▸ **RECORDS FOR THIS EXERCISE**

-- ==== Sys2Proof/Laws/Sprite.lean ====
section
/-! SUPPORT. What erasing and drawing do to each plane row and to each pixel (45_sprite.md R189), which cells a footprint
holds (R184), what a legal base says of the entries its rotations select (R181, R182), and the ways a placement ends. -/

namespace Sys2Proof.Machine

/-! Catalog. -/

theorem entryOk_iff (d : SpriteDef) :
    entryOk d = true ↔ (1 ≤ d.w ∧ d.w ≤ 8 ∧ 1 ≤ d.h ∧ d.h ≤ 16 ∧ d.rows.length = d.h ∧ 1 ≤ d.group ∧ d.group ≤ 16)
      ∧ ∀ row ∈ d.rows, ∀ i < 8, i < d.w ∨ row.getLsbD i = false := by
  simp [entryOk]

/-- A bitmap row of a good entry has no bit at or right of the width (45_sprite.md R181 b). -/
theorem bitmapRow_lt {d : SpriteDef} (h : entryOk d = true) {j i : Nat} (hb : (bitmapRow d j).getLsbD i = true) :
    i < d.w := by
  have hi : i < 8 := BitVec.lt_of_getLsbD hb
  have hr := ((entryOk_iff d).1 h).2
  unfold bitmapRow at hb
  rcases hj : d.rows[j]? with _ | row
  · simp [hj] at hb
  · rw [hj, Option.getD_some] at hb
    rcases hr row (List.mem_of_getElem? hj) i hi with h | h
    · exact h
    · rw [h] at hb; exact absurd hb (by simp)

/-- Every base a good catalog calls legal has a group of at least one entry, all of them good. -/
theorem legalBase_iff (cfg : Config) (b : Nat) :
    legalBase cfg b = true ↔
      (b < cfg.catalog.length ∧ b + (entry cfg b).group * stride (entry cfg b) ≤ cfg.catalog.length)
      ∧ (∀ k < (entry cfg b).group * stride (entry cfg b), entryOk (entry cfg (b + k)) = true)
      ∧ ((entry cfg b).gray = true → ∀ q < (entry cfg b).group,
          (entry cfg (b + 2 * q)).w = (entry cfg (b + 2 * q + 1)).w
            ∧ (entry cfg (b + 2 * q)).h = (entry cfg (b + 2 * q + 1)).h) := by
  simp only [legalBase, Bool.and_eq_true, decide_eq_true_eq, List.all_eq_true, List.mem_range, Bool.or_eq_true,
    Bool.not_eq_true', beq_iff_eq, and_assoc]
  cases (entry cfg b).gray <;> simp

/-- The entries of a catalog of a good configuration are good. -/
theorem entryOk_of_configOk {cfg : Config} (h : configOk cfg = true) {e : Nat} (he : e < cfg.catalog.length) :
    entryOk (entry cfg e) = true := by
  simp only [configOk, catalogOk, Bool.and_eq_true, List.all_eq_true] at h
  have := h.1.1.2.1.2 cfg.catalog[e] (List.getElem_mem he)
  simpa [entry, he] using this

/-- What a rotation of a legal base selects: a rotation of the group, congruent to the one requested, with good entries of
one size (45_sprite.md R181, R182). -/
theorem select_spec {cfg : Config} {b : Nat} (hc : configOk cfg = true) (hb : legalBase cfg b = true) (q : Int) :
    (select cfg b q).rot < (entry cfg b).group
      ∧ ((select cfg b q).rot : Int) = q % (entry cfg b).group
      ∧ entryOk (select cfg b q).a = true
      ∧ ((select cfg b q).gray = true → entryOk (select cfg b q).b = true ∧ (select cfg b q).a.w = (select cfg b q).b.w
          ∧ (select cfg b q).a.h = (select cfg b q).b.h) := by
  obtain ⟨⟨hlt, hle⟩, hall, hgray⟩ := (legalBase_iff cfg b).1 hb
  have hpos : 1 ≤ (entry cfg b).group := ((entryOk_iff _).1 (entryOk_of_configOk hc hlt)).1.2.2.2.2.2.1
  have hmod : 0 ≤ q % ((entry cfg b).group : Int) := Int.emod_nonneg _ (by omega)
  have hmodlt : q % ((entry cfg b).group : Int) < (entry cfg b).group := Int.emod_lt_of_pos _ (by omega)
  have hrot : (q % ((entry cfg b).group : Int)).toNat < (entry cfg b).group := by omega
  have hk : ∀ k < stride (entry cfg b),
      (q % ((entry cfg b).group : Int)).toNat * stride (entry cfg b) + k
        < (entry cfg b).group * stride (entry cfg b) := by
    intro k hk
    calc _ < (q % ((entry cfg b).group : Int)).toNat * stride (entry cfg b) + stride (entry cfg b) := by omega
      _ = ((q % ((entry cfg b).group : Int)).toNat + 1) * stride (entry cfg b) := by ring
      _ ≤ _ := Nat.mul_le_mul_right _ hrot
  refine ⟨hrot, by simpa [select] using Int.toNat_of_nonneg hmod, ?_, ?_⟩
  · exact hall _ (hk 0 (by unfold stride; split <;> omega))
  · intro hg
    have hg' : (entry cfg b).gray = true := hg
    have hs : stride (entry cfg b) = 2 := by simp [stride, hg']
    have h1 := hk 1 (by omega)
    refine ⟨?_, ?_⟩
    · have := hall _ h1
      simpa [select, Nat.add_assoc] using this
    · have := hgray hg' _ hrot
      simpa [select, hs, Nat.mul_comm] using this

/-- Selecting by a rotation already in the group selects the same entry again. -/
theorem select_rot {cfg : Config} {b : Nat} (hc : configOk cfg = true) (hb : legalBase cfg b = true) (q : Int) :
    select cfg b (select cfg b q).rot = select cfg b q := by
  have h := (select_spec hc hb q).2.1
  simp only [select] at h ⊢
  rw [h, Int.emod_emod_of_dvd _ (dvd_refl _)]

/-! Masks and footprints. -/

/-- Every bit of a mask row lies inside the box. -/
theorem maskRow_lt {sel : Selected} (ha : entryOk sel.a = true)
    (hb : sel.gray = true → entryOk sel.b = true ∧ sel.a.w = sel.b.w ∧ sel.a.h = sel.b.h) {j i : Nat}
    (h : (maskRow sel j).getLsbD i = true) : i < sel.a.w := by
  unfold maskRow at h
  split at h
  · rename_i hg
    rw [BitVec.getLsbD_or, Bool.or_eq_true] at h
    rcases h with h | h
    · exact bitmapRow_lt ha h
    · rw [(hb hg).2.1]; exact bitmapRow_lt (hb hg).1 h
  · exact bitmapRow_lt ha h

theorem mem_foot {sel : Selected} {x y : Int} {cell : Int × Int} :
    cell ∈ foot sel x y ↔
      ∃ j < sel.a.h, ∃ i < sel.a.w, (maskRow sel j).getLsbD i = true ∧ cell = (x + i, y + j) := by
  simp only [foot, List.mem_flatMap, List.mem_map, List.mem_filter, List.mem_range]
  constructor
  · rintro ⟨j, hj, i, ⟨hi, hm⟩, rfl⟩; exact ⟨j, hj, i, hi, hm, rfl⟩
  · rintro ⟨j, hj, i, hi, hm, rfl⟩; exact ⟨j, hj, i, ⟨hi, hm⟩, rfl⟩

/-- The footprint of an in-bounds placement lies on the grid (45_sprite.md R184, R186). -/
theorem onGrid_of_mem_foot {sel : Selected} {x y : Int} (h : inBounds sel x y = true) {cell : Int × Int}
    (hc : cell ∈ foot sel x y) : onGrid cell = true := by
  obtain ⟨j, hj, i, hi, -, rfl⟩ := mem_foot.1 hc
  simp only [inBounds, decide_eq_true_eq] at h
  simp only [onGrid, decide_eq_true_eq]
  omega

/-- A grid cell is in an in-bounds footprint iff the mask bit above it is set (45_sprite.md R184). -/
theorem mem_foot_cell {sel : Selected} {x y : Int} (h : inBounds sel x y = true) {c r : Nat}
    (hw : ∀ j i, (maskRow sel j).getLsbD i = true → i < sel.a.w) :
    ((c : Int), (r : Int)) ∈ foot sel x y ↔
      y.toNat ≤ r ∧ r < y.toNat + sel.a.h ∧ x.toNat ≤ c ∧ (maskRow sel (r - y.toNat)).getLsbD (c - x.toNat) = true := by
  simp only [inBounds, decide_eq_true_eq] at h
  rw [mem_foot]
  constructor
  · rintro ⟨j, hj, i, hi, hm, he⟩
    obtain ⟨h1, h2⟩ := Prod.mk.injEq .. ▸ he
    have hrj : r - y.toNat = j := by omega
    have hci : c - x.toNat = i := by omega
    refine ⟨by omega, by omega, by omega, ?_⟩
    rw [hrj, hci]; exact hm
  · rintro ⟨h1, h2, h3, hm⟩
    refine ⟨r - y.toNat, by omega, c - x.toNat, hw _ _ hm, hm, ?_⟩
    rw [Prod.mk.injEq]; omega

/-! One plane row. -/

theorem planeRow_drawPlaneRow {b : Memory} (hb : b.wf) {plane row : Nat} (hp : plane < 2) (hr : row < 16) (m a : Byte)
    (x : Nat) {p r : Nat} (hr' : r < 16) :
    planeRow (drawPlaneRow plane row m a x b) p r
      = if p = plane ∧ r = row then composite (planeRow b plane row) m a x else planeRow b p r := by
  unfold drawPlaneRow
  rw [planeRow, Memory.read_write hb]
  have hlt := cellAddr_lt hp hr
  by_cases h : p = plane ∧ r = row
  · obtain ⟨rfl, rfl⟩ := h; simp [hlt]
  · have : cellAddr p r ≠ cellAddr plane row := fun e => h ((cellAddr_inj hr' hr).1 e)
    simp [h, this, planeRow]

theorem wf_drawPlaneRow {b : Memory} (hb : b.wf) (plane row : Nat) (m a : Byte) (x : Nat) :
    (drawPlaneRow plane row m a x b).wf := Memory.wf_write hb _ _

theorem getLsbD_composite {row m a : Byte} {x c : Nat} (hc : c < 8) :
    (composite row m a x).getLsbD c
      = ((row.getLsbD c && !(decide (x ≤ c) && m.getLsbD (c - x))) || (decide (x ≤ c) && a.getLsbD (c - x))) := by
  have hlt : decide (c < x) = !decide (x ≤ c) := by
    rw [← decide_not, decide_eq_decide]; omega
  simp only [composite, BitVec.getLsbD_or, BitVec.getLsbD_and, BitVec.getLsbD_not, BitVec.getLsbD_shiftLeft, hc, hlt,
    decide_true, Bool.true_and, Bool.not_not]

/-! Erasing. -/

theorem wf_clearCell {b : Memory} (hb : b.wf) (cell : Int × Int) : (clearCell b cell).wf := by
  unfold clearCell
  split
  · exact wf_drawPlaneRow (wf_drawPlaneRow hb ..) ..
  · exact hb

theorem wf_erase {b : Memory} (hb : b.wf) (f : List (Int × Int)) : (erase f b).wf := by
  induction f generalizing b with
  | nil => exact hb
  | cons cell f ih => exact ih (wf_clearCell hb cell)

theorem pixel_clearCell {b : Memory} (hb : b.wf) (cell : Int × Int) {p c r : Nat} (hp : p < 2) (hc : c < 8)
    (hr : r < 16) :
    (planeRow (clearCell b cell) p r).getLsbD c
      = (decide (((c : Int), (r : Int)) ≠ cell) && (planeRow b p r).getLsbD c) := by
  unfold clearCell
  by_cases hg : onGrid cell = true
  · rw [if_pos hg]
    simp only [onGrid, decide_eq_true_eq] at hg
    obtain ⟨cx, cy⟩ := cell
    simp only at hg
    have hcy : cy.toNat < 16 := by omega
    rw [planeRow_drawPlaneRow (wf_drawPlaneRow hb ..) (by omega) hcy 1 0 _ hr,
      planeRow_drawPlaneRow hb (by omega) hcy 1 0 _ hr, planeRow_drawPlaneRow hb (by omega) hcy 1 0 _ hcy]
    have key : ∀ row : Byte, (composite row 1 0 cx.toNat).getLsbD c = (decide (c ≠ cx.toNat) && row.getLsbD c) := by
      intro row
      rw [getLsbD_composite hc]
      by_cases h1 : cx.toNat ≤ c
      · by_cases h2 : c = cx.toNat
        · subst h2; simp
        · have : c - cx.toNat ≠ 0 := by omega
          simp [h1, h2, BitVec.getLsbD_one, this]
      · have : c ≠ cx.toNat := by omega
        simp [h1, this]
    have hcell : (((c : Int), (r : Int)) ≠ (cx, cy)) ↔ ¬ (c = cx.toNat ∧ r = cy.toNat) := by
      rw [Ne, Prod.mk.injEq]; omega
    by_cases hrr : r = cy.toNat
    · subst hrr
      have hd : decide (((c : Int), (cy.toNat : Int)) ≠ (cx, cy)) = decide (c ≠ cx.toNat) := by
        rw [decide_eq_decide, hcell]; simp
      rw [hd]
      have hp' : p = 0 ∨ p = 1 := by omega
      rcases hp' with rfl | rfl
      · rw [if_neg (by simp), if_pos ⟨rfl, rfl⟩, key]
      · rw [if_pos ⟨rfl, rfl⟩, if_neg (by simp), key]
    · have hd : decide (((c : Int), (r : Int)) ≠ (cx, cy)) = true := by
        rw [decide_eq_true_eq, hcell]; exact fun e => hrr e.2
      rw [hd, if_neg (fun e => hrr e.2), if_neg (fun e => hrr e.2), Bool.true_and]
  · rw [if_neg hg]
    have : ((c : Int), (r : Int)) ≠ cell := by
      rintro rfl
      apply hg
      simp only [onGrid, decide_eq_true_eq]; omega
    simp [this]

/-- `Erase(F)`: the cells of `F` go dark in both planes, every other pixel stays (45_sprite.md R189). -/
theorem pixel_erase {b : Memory} (hb : b.wf) (f : List (Int × Int)) {p c r : Nat} (hp : p < 2) (hc : c < 8)
    (hr : r < 16) :
    (planeRow (erase f b) p r).getLsbD c
      = (!decide (((c : Int), (r : Int)) ∈ f) && (planeRow b p r).getLsbD c) := by
  induction f generalizing b with
  | nil => simp [erase]
  | cons cell f ih =>
    have : erase (cell :: f) b = erase f (clearCell b cell) := rfl
    rw [this, ih (wf_clearCell hb cell), pixel_clearCell hb cell hp hc hr]
    by_cases h1 : ((c : Int), (r : Int)) = cell <;> by_cases h2 : ((c : Int), (r : Int)) ∈ f <;> simp [h1, h2]

/-! Drawing. -/

/-- The bits row `j` gives plane `p`. -/
def colorRow (sel : Selected) (eff : Color) (p j : Nat) : Byte :=
  if p = 0 then (colorRows sel eff j).1 else (colorRows sel eff j).2

theorem wf_drawRow {b : Memory} (hb : b.wf) (sel : Selected) (x y : Nat) (eff : Color) (j : Nat) :
    (drawRow sel x y eff b j).wf := wf_drawPlaneRow (wf_drawPlaneRow hb ..) ..

theorem wf_foldl_drawRow {b : Memory} (hb : b.wf) (sel : Selected) (x y : Nat) (eff : Color) (l : List Nat) :
    (l.foldl (drawRow sel x y eff) b).wf := by
  induction l generalizing b with
  | nil => exact hb
  | cons j l ih => exact ih (wf_drawRow hb sel x y eff j)

theorem wf_draw {b : Memory} (hb : b.wf) (sel : Selected) (x y : Int) (eff : Color) : (draw sel x y eff b).wf :=
  wf_foldl_drawRow hb ..

theorem planeRow_drawRow {b : Memory} (hb : b.wf) (sel : Selected) (x y : Nat) (eff : Color) {j : Nat}
    (hj : y + j < 16) {p r : Nat} (hp : p < 2) (hr : r < 16) :
    planeRow (drawRow sel x y eff b j) p r
      = if r = y + j then composite (planeRow b p r) (maskRow sel j) (colorRow sel eff p j) x else planeRow b p r := by
  unfold drawRow
  simp only
  rw [planeRow_drawPlaneRow (wf_drawPlaneRow hb ..) (by omega) hj _ _ _ hr,
    planeRow_drawPlaneRow hb (by omega) hj _ _ _ hr, planeRow_drawPlaneRow hb (by omega) hj _ _ _ hj]
  have hp' : p = 0 ∨ p = 1 := by omega
  by_cases hrr : r = y + j
  · subst hrr
    rcases hp' with rfl | rfl <;> simp [colorRow]
  · simp [hrr]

▸ **WORK REQUIRED**
Find each line in the data above with the word "obtain", then copy it.

▸ **THE ANSWER**
  obtain ⟨⟨hlt, hle⟩, hall, hgray⟩ := (legalBase_iff cfg b).1 hb
  obtain ⟨j, hj, i, hi, -, rfl⟩ := mem_foot.1 hc
    obtain ⟨h1, h2⟩ := Prod.mk.injEq .. ▸ he
  · obtain ⟨rfl, rfl⟩ := h; simp [hlt]
    obtain ⟨cx, cy⟩ := cell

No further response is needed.